In this article, intern engineers on the open source observability team, Karen Xu and Mark Seufert, describe their design and implementation of an open source prototype Logging API and SDK for the OpenTelemetry C++ library. This library allows users to write and collect logs from their distributed and instrumented applications. This article details the goals of the project, the design of these components, and the authors’ experience working on the open source project, including challenges and lessons learned along the way.
OpenTelemetry is an open source project developed under the Cloud Native Computing Foundation (CNCF). It provides a set of tools and libraries for developers to collect and correlate telemetry information from their distributed applications. OpenTelemetry’s main goal is to support the collection of the three pillars of observability: traces, metrics, and logs. Currently, OpenTelemetry has developed the tracing and metric specification and implementations, but the logging specification and implementation are still in development.
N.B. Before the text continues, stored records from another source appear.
/-- An access to a Bulk line (R250, R251): a read and the two further reads that follow while the check fails, each as the
symbols of the line's 72 (64 of data, 8 of check) that it finds in error, with the lane to which a failure that a retry
clears is laid; a write whose CRC failed a number of times; a line that was damaged on the die mesh after it had left the
controller. -/
inductive BulkRead where
  | read (first second third : List (Fin 72)) (lane : Fin 256)
  | writeCrc (fails : Nat)
  | mesh
deriving DecidableEq, Repr

/-- What is known of who wrote an uncorrectable line's reader (R221, R252). -/
inductive LineReader where
  | step (cmd : Nat)
  | copy (cmd : Nat)
  | other (ctx : CtxId)
  | scrub
deriving DecidableEq, Repr

/-- A line of a region as a reader found it: the bits of its ten layers that were in error (R219). -/
structure NearLine where
  line : BitVec 15
  flips : List (BitVec 32)
deriving DecidableEq, Repr

/-- A row whose copy to its spare row is done, and its lines that the copy found in error, with their bits (R227). -/
structure RowCopy where
  row : BitVec 12
  errors : List (Fin 256 × List (BitVec 32))
deriving DecidableEq, Repr

/-- An access to a Bulk line: what it showed, and for whom it was made (R250-R252). -/
structure BulkAccess where
  shows : BulkRead
  reader : LineReader
deriving DecidableEq, Repr

/-- A chunk of a Store image that was read, and how its reads answered the digest (R269, R272). -/
structure ChunkCheck where
  chunk : Nat
  read : ChunkRead
deriving DecidableEq, Repr

/-- A chunk that the patrol checked, and the corrected bits of its block (R269). -/
structure PatrolCheck extends ChunkCheck where
  corrected : Nat
deriving DecidableEq, Repr

/-- What the management port sees of a frame around a datagram: its destination address, a VLAN tag, IPv4 options, a
fragment, and a UDP checksum that is there and right (R515). -/
structure MgtFrame where
  dst : BitVec 48
  tagged : Bool := false
  options : Bool := false
  fragment : Bool := false
  checksummed : Bool := true
deriving DecidableEq, Repr

/-- A UDP datagram's frame, with its destination address and port (R515). -/
structure MgtUdp extends MgtFrame where
  dstIp : BitVec 32
  dstPort : BitVec 16
deriving DecidableEq, Repr

/-- The sender of an ARP request, with its frame's destination and whether it carries a VLAN tag (R515). -/
structure ArpSender where
  mac : BitVec 48
  dst : BitVec 48
  tagged : Bool := false
deriving DecidableEq, Repr

/-- An ICMP echo request: its frame and payload (R515). -/
structure MgtEcho where
  frame : MgtFrame
  payload : Bytes
deriving DecidableEq, Repr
The goal of this project was to prototype the logging functionality for the C++ Language Library, which allows users to write observability-compliant logs for their applications. These logs can get sent to various backend locations, such as Elasticsearch or Loki. Because custom logging wasn’t implemented for any other OpenTelemetry language before this point, our project also helped develop the logging specification, which defines the standard for how other languages would implement custom logging.
We researched the OpenTelemetry specification for guidance on how the logging functionality should be implemented. We found that OpenTelemetry had not yet developed a clearly defined specification, which already existed for traces and metrics. While working on this prototype for the OpenTelemetry C++ library, we followed the specification for traces, which had a lot of overlap with logging (this prototype would benefit the work in progress on the logging specification). Some underlying logic that was specific to the tracing portions, such as the API, was discarded in our implementation. We also found many additional enhancements that were specific to logging (e.g., having named Loggers similar to other logging libraries), which we filed as issues to be added to the specification later.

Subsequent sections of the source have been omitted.